/-! ### State.p -/

@[simp] theorem State.p_part (s : State) (b : Nat) (f : Fld) (v : Nat) : (s.p b f v).part = s.part := rfl
@[simp] theorem State.p_actv (s : State) (b : Nat) (f : Fld) (v : Nat) : (s.p b f v).actv = s.actv := rfl
@[simp] theorem State.p_mem (s : State) (b : Nat) (f : Fld) (v : Nat) : (s.p b f v).mem = s.mem := rfl
@[simp] theorem State.p_memGen (s : State) (b : Nat) (f : Fld) (v : Nat) : (s.p b f v).memGen = s.memGen := rfl
@[simp] theorem State.p_hostMem (s : State) (b : Nat) (f : Fld) (v : Nat) : (s.p b f v).hostMem = s.hostMem := rfl
@[simp] theorem State.p_out (s : State) (b : Nat) (f : Fld) (v : Nat) : (s.p b f v).out = s.out := rfl
@[simp] theorem State.p_time (s : State) (b : Nat) (f : Fld) (v : Nat) : (s.p b f v).time = s.time := rfl
@[simp] theorem State.p_msix (s : State) (b : Nat) (f : Fld) (v : Nat) : (s.p b f v).msix = s.msix := rfl
@[simp] theorem State.p_bit (s : State) (b : Nat) (f : Fld) (v : Nat) : (s.p b f v).bit = s.bit := rfl
@[simp] theorem State.p_hbm (s : State) (b : Nat) (f : Fld) (v : Nat) : (s.p b f v).hbm = s.hbm := rfl
@[simp] theorem State.p_xlt (s : State) (b : Nat) (f : Fld) (v : Nat) : (s.p b f v).xlt = s.xlt := rfl
@[simp] theorem State.p_tsq (s : State) (b : Nat) (f : Fld) (v : Nat) : (s.p b f v).tsq = s.tsq := rfl
@[simp] theorem State.p_sump (s : State) (b : Nat) (f : Fld) (v : Nat) : (s.p b f v).sump = s.sump := rfl
@[simp] theorem State.p_lanes (s : State) (b : Nat) (f : Fld) (v : Nat) : (s.p b f v).lanes = s.lanes := rfl
@[simp] theorem State.p_quads (s : State) (b : Nat) (f : Fld) (v : Nat) : (s.p b f v).quads = s.quads := rfl
@[simp] theorem State.p_clr (s : State) (b : Nat) (f : Fld) (v : Nat) : (s.p b f v).clr = s.clr := rfl
@[simp] theorem State.p_ing (s : State) (b : Nat) (f : Fld) (v : Nat) : (s.p b f v).ing = s.ing := rfl
@[simp] theorem State.p_cwy (s : State) (b : Nat) (f : Fld) (v : Nat) : (s.p b f v).cwy = s.cwy := rfl
@[simp] theorem State.p_heads (s : State) (b : Nat) (f : Fld) (v : Nat) : (s.p b f v).heads = s.heads := rfl
@[simp] theorem State.p_slices (s : State) (b : Nat) (f : Fld) (v : Nat) : (s.p b f v).slices = s.slices := rfl
@[simp] theorem State.p_recompute (s : State) (b : Nat) (f : Fld) (v : Nat) : (s.p b f v).recompute = s.recompute := rfl
@[simp] theorem State.p_wits (s : State) (b : Nat) (f : Fld) (v : Nat) : (s.p b f v).wits = s.wits := rfl
@[simp] theorem State.p_raw (s : State) (b : Nat) (f : Fld) (v : Nat) : (s.p b f v).raw = s.raw := rfl
@[simp] theorem State.p_gcx (s : State) (b : Nat) (f : Fld) (v : Nat) : (s.p b f v).gcx = s.gcx := rfl
@[simp] theorem State.p_eth (s : State) (b : Nat) (f : Fld) (v : Nat) : (s.p b f v).eth = s.eth := rfl
@[simp] theorem State.p_tapNews (s : State) (b : Nat) (f : Fld) (v : Nat) : (s.p b f v).tapNews = s.tapNews := rfl
@[simp] theorem State.p_recorder (s : State) (b : Nat) (f : Fld) (v : Nat) : (s.p b f v).recorder = s.recorder := rfl
@[simp] theorem State.p_tim (s : State) (b : Nat) (f : Fld) (v : Nat) : (s.p b f v).tim = s.tim := rfl
@[simp] theorem State.p_cod (s : State) (b : Nat) (f : Fld) (v : Nat) : (s.p b f v).cod = s.cod := rfl
@[simp] theorem State.p_dsp (s : State) (b : Nat) (f : Fld) (v : Nat) : (s.p b f v).dsp = s.dsp := rfl
@[simp] theorem State.p_dma (s : State) (b : Nat) (f : Fld) (v : Nat) : (s.p b f v).dma = s.dma := rfl
@[simp] theorem State.p_seq (s : State) (b : Nat) (f : Fld) (v : Nat) : (s.p b f v).seq = s.seq := rfl
@[simp] theorem State.p_supply (s : State) (b : Nat) (f : Fld) (v : Nat) : (s.p b f v).supply = s.supply := rfl
@[simp] theorem State.p_shed (s : State) (b : Nat) (f : Fld) (v : Nat) : (s.p b f v).shed = s.shed := rfl
@[simp] theorem State.p_thermal (s : State) (b : Nat) (f : Fld) (v : Nat) : (s.p b f v).thermal = s.thermal := rfl
@[simp] theorem State.p_hif (s : State) (b : Nat) (f : Fld) (v : Nat) : (s.p b f v).hif = s.hif := rfl
@[simp] theorem State.p_cnt (s : State) (b : Nat) (f : Fld) (v : Nat) : (s.p b f v).cnt = s.cnt := rfl
@[simp] theorem State.p_freeCtr (s : State) (b : Nat) (f : Fld) (v : Nat) : (s.p b f v).freeCtr = s.freeCtr := rfl
@[simp] theorem State.p_pending (s : State) (b : Nat) (f : Fld) (v : Nat) : (s.p b f v).pending = s.pending := rfl

/-! ### State.pa -/

@[simp] theorem State.pa_part (s : State) (b : Nat) (f : Fld) (v : Nat) : (s.pa b f v).part = s.part := rfl
@[simp] theorem State.pa_regs (s : State) (b : Nat) (f : Fld) (v : Nat) : (s.pa b f v).regs = s.regs := rfl
@[simp] theorem State.pa_mem (s : State) (b : Nat) (f : Fld) (v : Nat) : (s.pa b f v).mem = s.mem := rfl
@[simp] theorem State.pa_memGen (s : State) (b : Nat) (f : Fld) (v : Nat) : (s.pa b f v).memGen = s.memGen := rfl
@[simp] theorem State.pa_hostMem (s : State) (b : Nat) (f : Fld) (v : Nat) : (s.pa b f v).hostMem = s.hostMem := rfl
@[simp] theorem State.pa_out (s : State) (b : Nat) (f : Fld) (v : Nat) : (s.pa b f v).out = s.out := rfl
@[simp] theorem State.pa_time (s : State) (b : Nat) (f : Fld) (v : Nat) : (s.pa b f v).time = s.time := rfl
@[simp] theorem State.pa_msix (s : State) (b : Nat) (f : Fld) (v : Nat) : (s.pa b f v).msix = s.msix := rfl
@[simp] theorem State.pa_bit (s : State) (b : Nat) (f : Fld) (v : Nat) : (s.pa b f v).bit = s.bit := rfl
@[simp] theorem State.pa_hbm (s : State) (b : Nat) (f : Fld) (v : Nat) : (s.pa b f v).hbm = s.hbm := rfl
@[simp] theorem State.pa_xlt (s : State) (b : Nat) (f : Fld) (v : Nat) : (s.pa b f v).xlt = s.xlt := rfl
@[simp] theorem State.pa_tsq (s : State) (b : Nat) (f : Fld) (v : Nat) : (s.pa b f v).tsq = s.tsq := rfl
@[simp] theorem State.pa_sump (s : State) (b : Nat) (f : Fld) (v : Nat) : (s.pa b f v).sump = s.sump := rfl
@[simp] theorem State.pa_lanes (s : State) (b : Nat) (f : Fld) (v : Nat) : (s.pa b f v).lanes = s.lanes := rfl
@[simp] theorem State.pa_quads (s : State) (b : Nat) (f : Fld) (v : Nat) : (s.pa b f v).quads = s.quads := rfl
@[simp] theorem State.pa_clr (s : State) (b : Nat) (f : Fld) (v : Nat) : (s.pa b f v).clr = s.clr := rfl
@[simp] theorem State.pa_ing (s : State) (b : Nat) (f : Fld) (v : Nat) : (s.pa b f v).ing = s.ing := rfl
@[simp] theorem State.pa_cwy (s : State) (b : Nat) (f : Fld) (v : Nat) : (s.pa b f v).cwy = s.cwy := rfl
@[simp] theorem State.pa_heads (s : State) (b : Nat) (f : Fld) (v : Nat) : (s.pa b f v).heads = s.heads := rfl
@[simp] theorem State.pa_slices (s : State) (b : Nat) (f : Fld) (v : Nat) : (s.pa b f v).slices = s.slices := rfl
@[simp] theorem State.pa_recompute (s : State) (b : Nat) (f : Fld) (v : Nat) : (s.pa b f v).recompute = s.recompute := rfl
@[simp] theorem State.pa_wits (s : State) (b : Nat) (f : Fld) (v : Nat) : (s.pa b f v).wits = s.wits := rfl
@[simp] theorem State.pa_raw (s : State) (b : Nat) (f : Fld) (v : Nat) : (s.pa b f v).raw = s.raw := rfl
@[simp] theorem State.pa_gcx (s : State) (b : Nat) (f : Fld) (v : Nat) : (s.pa b f v).gcx = s.gcx := rfl
@[simp] theorem State.pa_eth (s : State) (b : Nat) (f : Fld) (v : Nat) : (s.pa b f v).eth = s.eth := rfl
@[simp] theorem State.pa_tapNews (s : State) (b : Nat) (f : Fld) (v : Nat) : (s.pa b f v).tapNews = s.tapNews := rfl
@[simp] theorem State.pa_recorder (s : State) (b : Nat) (f : Fld) (v : Nat) : (s.pa b f v).recorder = s.recorder := rfl
@[simp] theorem State.pa_tim (s : State) (b : Nat) (f : Fld) (v : Nat) : (s.pa b f v).tim = s.tim := rfl
@[simp] theorem State.pa_cod (s : State) (b : Nat) (f : Fld) (v : Nat) : (s.pa b f v).cod = s.cod := rfl
@[simp] theorem State.pa_dsp (s : State) (b : Nat) (f : Fld) (v : Nat) : (s.pa b f v).dsp = s.dsp := rfl
@[simp] theorem State.pa_dma (s : State) (b : Nat) (f : Fld) (v : Nat) : (s.pa b f v).dma = s.dma := rfl
@[simp] theorem State.pa_seq (s : State) (b : Nat) (f : Fld) (v : Nat) : (s.pa b f v).seq = s.seq := rfl
@[simp] theorem State.pa_supply (s : State) (b : Nat) (f : Fld) (v : Nat) : (s.pa b f v).supply = s.supply := rfl
@[simp] theorem State.pa_shed (s : State) (b : Nat) (f : Fld) (v : Nat) : (s.pa b f v).shed = s.shed := rfl
@[simp] theorem State.pa_thermal (s : State) (b : Nat) (f : Fld) (v : Nat) : (s.pa b f v).thermal = s.thermal := rfl
@[simp] theorem State.pa_hif (s : State) (b : Nat) (f : Fld) (v : Nat) : (s.pa b f v).hif = s.hif := rfl
@[simp] theorem State.pa_cnt (s : State) (b : Nat) (f : Fld) (v : Nat) : (s.pa b f v).cnt = s.cnt := rfl
@[simp] theorem State.pa_freeCtr (s : State) (b : Nat) (f : Fld) (v : Nat) : (s.pa b f v).freeCtr = s.freeCtr := rfl
@[simp] theorem State.pa_pending (s : State) (b : Nat) (f : Fld) (v : Nat) : (s.pa b f v).pending = s.pending := rfl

◆ Work to complete
Your answer must be the lines above from the one containing "(s.p b f v).heads = s.heads := rfl" to the one containing "(s.p b f v).recompute = s.recompute := rfl", both included, restated word for word.

◆ Response
@[simp] theorem State.p_heads (s : State) (b : Nat) (f : Fld) (v : Nat) : (s.p b f v).heads = s.heads := rfl
@[simp] theorem State.p_slices (s : State) (b : Nat) (f : Fld) (v : Nat) : (s.p b f v).slices = s.slices := rfl
@[simp] theorem State.p_recompute (s : State) (b : Nat) (f : Fld) (v : Nat) : (s.p b f v).recompute = s.recompute := rfl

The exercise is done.